Extract from the entries below, exactly as given, only the lines from the line containing "reason := .edgeFormat, block" to the line containing "v => !runPortOk v f w.2", both lines included.

══ Source material ══

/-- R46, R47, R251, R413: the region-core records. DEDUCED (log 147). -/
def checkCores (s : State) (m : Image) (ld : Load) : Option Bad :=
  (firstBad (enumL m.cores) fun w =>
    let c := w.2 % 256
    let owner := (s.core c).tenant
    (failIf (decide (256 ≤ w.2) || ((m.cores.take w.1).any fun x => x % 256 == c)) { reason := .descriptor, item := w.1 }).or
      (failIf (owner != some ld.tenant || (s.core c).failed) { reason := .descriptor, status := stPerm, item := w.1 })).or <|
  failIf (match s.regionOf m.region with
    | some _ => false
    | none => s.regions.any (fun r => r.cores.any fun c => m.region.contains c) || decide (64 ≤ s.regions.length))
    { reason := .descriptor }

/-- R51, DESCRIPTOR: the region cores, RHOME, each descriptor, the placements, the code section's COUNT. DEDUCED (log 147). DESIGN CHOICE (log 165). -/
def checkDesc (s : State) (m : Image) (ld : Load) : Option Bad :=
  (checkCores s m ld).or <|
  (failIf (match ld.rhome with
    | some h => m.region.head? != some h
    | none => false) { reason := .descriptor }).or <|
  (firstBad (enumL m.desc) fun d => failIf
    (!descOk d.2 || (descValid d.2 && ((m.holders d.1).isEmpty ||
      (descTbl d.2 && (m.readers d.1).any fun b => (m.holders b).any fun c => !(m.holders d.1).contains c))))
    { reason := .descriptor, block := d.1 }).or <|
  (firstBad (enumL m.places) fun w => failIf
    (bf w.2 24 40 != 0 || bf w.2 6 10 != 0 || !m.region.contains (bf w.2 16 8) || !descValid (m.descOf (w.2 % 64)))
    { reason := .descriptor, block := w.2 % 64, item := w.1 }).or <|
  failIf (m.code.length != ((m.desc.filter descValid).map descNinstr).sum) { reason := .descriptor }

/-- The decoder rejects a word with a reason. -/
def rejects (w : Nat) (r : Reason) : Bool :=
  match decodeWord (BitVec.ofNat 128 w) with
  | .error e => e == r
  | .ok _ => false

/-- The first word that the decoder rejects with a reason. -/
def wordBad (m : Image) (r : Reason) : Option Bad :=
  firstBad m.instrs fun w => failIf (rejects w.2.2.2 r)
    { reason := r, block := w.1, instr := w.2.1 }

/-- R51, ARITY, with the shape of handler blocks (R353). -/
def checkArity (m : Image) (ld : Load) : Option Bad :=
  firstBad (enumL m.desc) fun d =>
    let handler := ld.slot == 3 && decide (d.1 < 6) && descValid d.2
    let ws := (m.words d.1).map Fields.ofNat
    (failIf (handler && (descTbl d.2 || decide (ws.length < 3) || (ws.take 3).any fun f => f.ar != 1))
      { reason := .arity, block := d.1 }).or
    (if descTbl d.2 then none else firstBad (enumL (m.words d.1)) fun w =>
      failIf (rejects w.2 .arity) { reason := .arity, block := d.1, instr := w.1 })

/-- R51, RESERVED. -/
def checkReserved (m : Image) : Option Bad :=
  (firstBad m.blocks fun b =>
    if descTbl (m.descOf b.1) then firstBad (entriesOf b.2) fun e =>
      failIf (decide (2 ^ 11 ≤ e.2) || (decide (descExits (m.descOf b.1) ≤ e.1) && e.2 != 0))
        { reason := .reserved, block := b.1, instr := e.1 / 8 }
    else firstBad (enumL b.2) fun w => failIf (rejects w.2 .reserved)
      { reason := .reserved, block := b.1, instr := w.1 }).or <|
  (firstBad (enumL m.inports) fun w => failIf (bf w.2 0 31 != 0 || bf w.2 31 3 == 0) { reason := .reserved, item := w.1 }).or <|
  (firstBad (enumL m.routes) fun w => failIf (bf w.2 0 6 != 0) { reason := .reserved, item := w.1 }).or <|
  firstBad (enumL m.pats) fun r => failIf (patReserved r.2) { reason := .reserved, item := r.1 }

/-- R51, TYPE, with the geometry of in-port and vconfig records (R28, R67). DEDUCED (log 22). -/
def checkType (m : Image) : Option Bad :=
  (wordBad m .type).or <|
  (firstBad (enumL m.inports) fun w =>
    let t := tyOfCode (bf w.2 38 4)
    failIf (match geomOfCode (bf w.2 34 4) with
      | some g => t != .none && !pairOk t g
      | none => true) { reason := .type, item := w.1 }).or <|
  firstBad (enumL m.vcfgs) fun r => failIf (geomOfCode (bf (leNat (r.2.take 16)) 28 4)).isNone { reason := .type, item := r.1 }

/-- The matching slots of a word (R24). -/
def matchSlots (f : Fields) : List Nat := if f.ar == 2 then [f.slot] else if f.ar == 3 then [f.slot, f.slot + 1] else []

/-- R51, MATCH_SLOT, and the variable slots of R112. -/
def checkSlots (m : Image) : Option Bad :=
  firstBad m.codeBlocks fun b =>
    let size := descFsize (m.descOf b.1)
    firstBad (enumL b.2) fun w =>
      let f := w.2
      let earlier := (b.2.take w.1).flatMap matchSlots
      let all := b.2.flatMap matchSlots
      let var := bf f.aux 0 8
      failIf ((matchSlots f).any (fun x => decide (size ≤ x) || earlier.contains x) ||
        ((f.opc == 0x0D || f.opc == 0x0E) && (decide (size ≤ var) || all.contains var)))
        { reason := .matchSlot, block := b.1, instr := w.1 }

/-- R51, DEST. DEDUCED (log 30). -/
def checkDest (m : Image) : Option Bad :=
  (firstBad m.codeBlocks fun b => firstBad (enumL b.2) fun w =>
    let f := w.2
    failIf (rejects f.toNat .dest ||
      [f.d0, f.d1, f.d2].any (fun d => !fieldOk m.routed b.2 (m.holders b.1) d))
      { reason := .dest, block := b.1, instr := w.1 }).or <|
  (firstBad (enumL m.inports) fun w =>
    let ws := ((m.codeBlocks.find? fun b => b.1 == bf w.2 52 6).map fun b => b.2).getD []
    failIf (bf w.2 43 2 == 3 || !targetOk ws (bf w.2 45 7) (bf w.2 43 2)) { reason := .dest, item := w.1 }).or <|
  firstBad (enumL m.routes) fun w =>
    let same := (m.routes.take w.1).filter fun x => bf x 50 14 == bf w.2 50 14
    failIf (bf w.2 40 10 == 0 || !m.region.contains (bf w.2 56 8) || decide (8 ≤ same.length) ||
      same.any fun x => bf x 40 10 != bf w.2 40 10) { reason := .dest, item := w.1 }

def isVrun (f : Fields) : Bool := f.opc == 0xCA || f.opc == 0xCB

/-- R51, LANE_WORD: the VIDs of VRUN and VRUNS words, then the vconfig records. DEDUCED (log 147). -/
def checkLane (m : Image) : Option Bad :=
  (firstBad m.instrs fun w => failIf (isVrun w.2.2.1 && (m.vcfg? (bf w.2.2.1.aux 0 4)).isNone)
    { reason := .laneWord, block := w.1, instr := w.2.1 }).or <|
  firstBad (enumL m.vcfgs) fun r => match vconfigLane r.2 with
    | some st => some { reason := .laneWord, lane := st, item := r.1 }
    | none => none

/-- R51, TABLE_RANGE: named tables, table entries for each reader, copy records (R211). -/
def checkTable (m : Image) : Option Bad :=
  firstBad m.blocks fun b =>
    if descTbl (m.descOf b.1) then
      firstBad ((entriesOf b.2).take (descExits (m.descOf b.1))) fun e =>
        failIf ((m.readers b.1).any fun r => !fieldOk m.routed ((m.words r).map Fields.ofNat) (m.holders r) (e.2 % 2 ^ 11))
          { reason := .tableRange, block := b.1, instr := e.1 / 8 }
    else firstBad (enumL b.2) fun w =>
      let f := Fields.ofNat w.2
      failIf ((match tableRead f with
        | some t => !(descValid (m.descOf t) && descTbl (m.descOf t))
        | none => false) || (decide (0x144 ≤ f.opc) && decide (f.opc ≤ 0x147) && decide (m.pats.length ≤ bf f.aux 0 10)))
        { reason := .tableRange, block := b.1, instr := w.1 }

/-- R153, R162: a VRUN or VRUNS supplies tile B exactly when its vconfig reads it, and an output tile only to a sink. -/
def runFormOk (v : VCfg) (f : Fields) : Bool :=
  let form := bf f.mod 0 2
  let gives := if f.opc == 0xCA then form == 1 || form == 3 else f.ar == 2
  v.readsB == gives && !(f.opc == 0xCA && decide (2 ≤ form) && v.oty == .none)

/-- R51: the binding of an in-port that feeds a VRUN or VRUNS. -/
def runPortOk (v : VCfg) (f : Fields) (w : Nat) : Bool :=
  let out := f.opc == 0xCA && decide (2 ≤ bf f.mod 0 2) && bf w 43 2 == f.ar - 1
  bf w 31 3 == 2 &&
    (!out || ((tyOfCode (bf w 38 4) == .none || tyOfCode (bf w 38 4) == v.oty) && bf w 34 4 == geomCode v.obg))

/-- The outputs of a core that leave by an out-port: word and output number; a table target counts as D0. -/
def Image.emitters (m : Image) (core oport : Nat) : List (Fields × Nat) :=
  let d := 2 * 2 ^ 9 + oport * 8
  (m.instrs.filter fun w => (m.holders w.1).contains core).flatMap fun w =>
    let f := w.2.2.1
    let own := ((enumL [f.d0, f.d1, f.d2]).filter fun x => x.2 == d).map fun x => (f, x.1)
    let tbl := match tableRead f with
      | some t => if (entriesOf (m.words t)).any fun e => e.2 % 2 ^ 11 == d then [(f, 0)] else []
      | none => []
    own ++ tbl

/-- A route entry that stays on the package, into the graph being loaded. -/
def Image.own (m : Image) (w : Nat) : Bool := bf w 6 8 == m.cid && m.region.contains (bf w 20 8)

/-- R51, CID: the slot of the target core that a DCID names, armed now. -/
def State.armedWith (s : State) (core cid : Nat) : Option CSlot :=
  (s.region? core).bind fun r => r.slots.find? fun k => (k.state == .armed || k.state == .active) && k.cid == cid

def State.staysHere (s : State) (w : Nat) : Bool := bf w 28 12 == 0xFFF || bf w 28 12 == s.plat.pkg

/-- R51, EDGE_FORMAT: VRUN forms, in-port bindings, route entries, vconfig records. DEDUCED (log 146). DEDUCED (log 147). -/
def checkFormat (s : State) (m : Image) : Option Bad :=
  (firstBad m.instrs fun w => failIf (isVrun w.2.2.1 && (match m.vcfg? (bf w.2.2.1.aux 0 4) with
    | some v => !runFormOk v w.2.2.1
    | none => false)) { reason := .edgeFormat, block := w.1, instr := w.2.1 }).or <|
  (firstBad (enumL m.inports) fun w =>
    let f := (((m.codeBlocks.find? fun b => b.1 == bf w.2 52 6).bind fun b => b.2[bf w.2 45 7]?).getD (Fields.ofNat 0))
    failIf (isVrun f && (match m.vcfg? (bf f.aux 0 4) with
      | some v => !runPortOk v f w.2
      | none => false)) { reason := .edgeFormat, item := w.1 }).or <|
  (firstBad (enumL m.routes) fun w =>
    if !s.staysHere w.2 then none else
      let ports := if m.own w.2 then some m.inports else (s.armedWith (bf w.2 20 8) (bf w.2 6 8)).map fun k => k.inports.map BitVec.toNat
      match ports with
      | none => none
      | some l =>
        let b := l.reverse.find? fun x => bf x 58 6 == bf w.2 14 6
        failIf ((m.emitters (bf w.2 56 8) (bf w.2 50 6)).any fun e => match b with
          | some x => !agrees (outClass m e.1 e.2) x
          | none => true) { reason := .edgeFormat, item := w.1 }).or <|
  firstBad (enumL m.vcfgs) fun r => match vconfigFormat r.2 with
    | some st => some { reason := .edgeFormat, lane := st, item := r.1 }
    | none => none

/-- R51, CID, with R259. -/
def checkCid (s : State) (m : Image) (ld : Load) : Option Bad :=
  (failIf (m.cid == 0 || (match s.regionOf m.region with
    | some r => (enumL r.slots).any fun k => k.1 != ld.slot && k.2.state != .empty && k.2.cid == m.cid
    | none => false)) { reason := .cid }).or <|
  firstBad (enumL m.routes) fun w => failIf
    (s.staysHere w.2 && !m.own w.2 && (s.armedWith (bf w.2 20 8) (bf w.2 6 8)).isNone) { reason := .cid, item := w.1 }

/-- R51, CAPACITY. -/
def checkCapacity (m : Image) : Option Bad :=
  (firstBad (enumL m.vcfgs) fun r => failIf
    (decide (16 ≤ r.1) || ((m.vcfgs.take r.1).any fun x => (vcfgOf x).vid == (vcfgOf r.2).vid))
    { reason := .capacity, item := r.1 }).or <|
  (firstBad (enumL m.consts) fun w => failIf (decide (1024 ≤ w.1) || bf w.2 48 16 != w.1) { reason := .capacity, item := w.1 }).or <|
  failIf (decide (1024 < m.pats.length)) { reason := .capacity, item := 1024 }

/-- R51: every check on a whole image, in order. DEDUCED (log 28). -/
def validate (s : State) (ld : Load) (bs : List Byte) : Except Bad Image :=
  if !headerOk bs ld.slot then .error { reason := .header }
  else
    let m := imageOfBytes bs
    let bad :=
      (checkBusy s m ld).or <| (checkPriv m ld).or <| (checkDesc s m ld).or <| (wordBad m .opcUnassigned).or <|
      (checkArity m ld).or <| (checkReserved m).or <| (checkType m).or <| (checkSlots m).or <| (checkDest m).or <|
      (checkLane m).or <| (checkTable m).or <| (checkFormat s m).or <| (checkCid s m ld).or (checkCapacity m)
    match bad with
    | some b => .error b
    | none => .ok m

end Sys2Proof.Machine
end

═══
══ Source material ══

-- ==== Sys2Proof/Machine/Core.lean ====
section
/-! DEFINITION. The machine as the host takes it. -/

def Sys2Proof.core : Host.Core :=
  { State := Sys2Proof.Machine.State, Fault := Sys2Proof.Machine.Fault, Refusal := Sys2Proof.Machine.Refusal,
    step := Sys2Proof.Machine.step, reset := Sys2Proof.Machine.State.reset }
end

═══
══ Source material ══

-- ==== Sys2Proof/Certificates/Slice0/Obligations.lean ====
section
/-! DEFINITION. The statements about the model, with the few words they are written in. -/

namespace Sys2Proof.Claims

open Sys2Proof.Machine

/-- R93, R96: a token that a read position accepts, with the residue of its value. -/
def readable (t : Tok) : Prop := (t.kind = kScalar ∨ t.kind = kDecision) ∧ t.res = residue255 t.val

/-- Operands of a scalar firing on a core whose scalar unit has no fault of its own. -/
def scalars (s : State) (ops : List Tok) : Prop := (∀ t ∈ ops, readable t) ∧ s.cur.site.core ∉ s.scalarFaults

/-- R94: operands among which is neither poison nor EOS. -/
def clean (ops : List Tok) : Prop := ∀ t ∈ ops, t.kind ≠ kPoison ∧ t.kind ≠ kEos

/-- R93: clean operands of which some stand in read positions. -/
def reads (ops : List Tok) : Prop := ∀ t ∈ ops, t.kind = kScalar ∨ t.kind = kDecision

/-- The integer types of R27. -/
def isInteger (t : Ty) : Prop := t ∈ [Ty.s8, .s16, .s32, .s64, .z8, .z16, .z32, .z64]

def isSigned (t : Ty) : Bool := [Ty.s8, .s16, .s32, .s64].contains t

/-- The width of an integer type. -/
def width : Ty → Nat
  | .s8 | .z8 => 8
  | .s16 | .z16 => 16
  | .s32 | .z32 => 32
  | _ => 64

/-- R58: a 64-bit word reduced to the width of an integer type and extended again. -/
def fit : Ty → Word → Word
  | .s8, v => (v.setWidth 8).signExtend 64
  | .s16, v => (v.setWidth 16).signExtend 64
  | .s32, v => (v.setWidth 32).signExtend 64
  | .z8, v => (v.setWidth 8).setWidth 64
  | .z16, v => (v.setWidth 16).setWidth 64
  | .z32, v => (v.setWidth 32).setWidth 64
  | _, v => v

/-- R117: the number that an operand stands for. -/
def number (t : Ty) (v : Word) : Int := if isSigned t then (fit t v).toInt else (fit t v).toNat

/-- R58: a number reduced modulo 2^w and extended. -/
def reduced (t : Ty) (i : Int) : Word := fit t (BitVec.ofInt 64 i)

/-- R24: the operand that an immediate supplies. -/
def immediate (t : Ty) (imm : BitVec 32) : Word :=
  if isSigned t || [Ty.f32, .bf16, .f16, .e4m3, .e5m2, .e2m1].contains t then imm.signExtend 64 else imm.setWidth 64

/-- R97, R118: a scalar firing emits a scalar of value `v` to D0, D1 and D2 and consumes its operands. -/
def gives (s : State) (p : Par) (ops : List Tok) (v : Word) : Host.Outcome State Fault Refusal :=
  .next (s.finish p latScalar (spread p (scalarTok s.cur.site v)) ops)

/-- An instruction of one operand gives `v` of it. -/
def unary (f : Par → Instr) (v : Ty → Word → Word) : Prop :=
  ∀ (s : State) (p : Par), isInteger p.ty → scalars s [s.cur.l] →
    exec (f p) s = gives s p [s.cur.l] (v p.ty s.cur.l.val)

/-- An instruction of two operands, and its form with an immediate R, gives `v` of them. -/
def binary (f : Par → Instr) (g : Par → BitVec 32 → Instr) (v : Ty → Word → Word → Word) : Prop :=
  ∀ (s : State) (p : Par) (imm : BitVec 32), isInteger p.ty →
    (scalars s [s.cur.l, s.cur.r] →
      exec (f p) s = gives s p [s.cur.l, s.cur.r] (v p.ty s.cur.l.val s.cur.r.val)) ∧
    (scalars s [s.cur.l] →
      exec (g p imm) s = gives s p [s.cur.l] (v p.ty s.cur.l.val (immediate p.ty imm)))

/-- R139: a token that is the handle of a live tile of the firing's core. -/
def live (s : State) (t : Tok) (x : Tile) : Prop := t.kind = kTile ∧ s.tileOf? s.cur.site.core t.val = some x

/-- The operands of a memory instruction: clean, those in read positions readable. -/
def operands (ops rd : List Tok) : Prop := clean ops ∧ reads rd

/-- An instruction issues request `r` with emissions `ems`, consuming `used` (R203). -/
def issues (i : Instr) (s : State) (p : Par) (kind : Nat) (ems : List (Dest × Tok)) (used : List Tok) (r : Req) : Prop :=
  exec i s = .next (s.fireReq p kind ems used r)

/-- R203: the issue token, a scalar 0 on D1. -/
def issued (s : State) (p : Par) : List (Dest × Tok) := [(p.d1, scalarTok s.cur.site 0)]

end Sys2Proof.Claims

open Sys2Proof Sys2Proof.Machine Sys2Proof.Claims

═══

→ Solution:
    | none => false)) { reason := .edgeFormat, block := w.1, instr := w.2.1 }).or <|
  (firstBad (enumL m.inports) fun w =>
    let f := (((m.codeBlocks.find? fun b => b.1 == bf w.2 52 6).bind fun b => b.2[bf w.2 45 7]?).getD (Fields.ofNat 0))
    failIf (isVrun f && (match m.vcfg? (bf f.aux 0 4) with
      | some v => !runPortOk v f w.2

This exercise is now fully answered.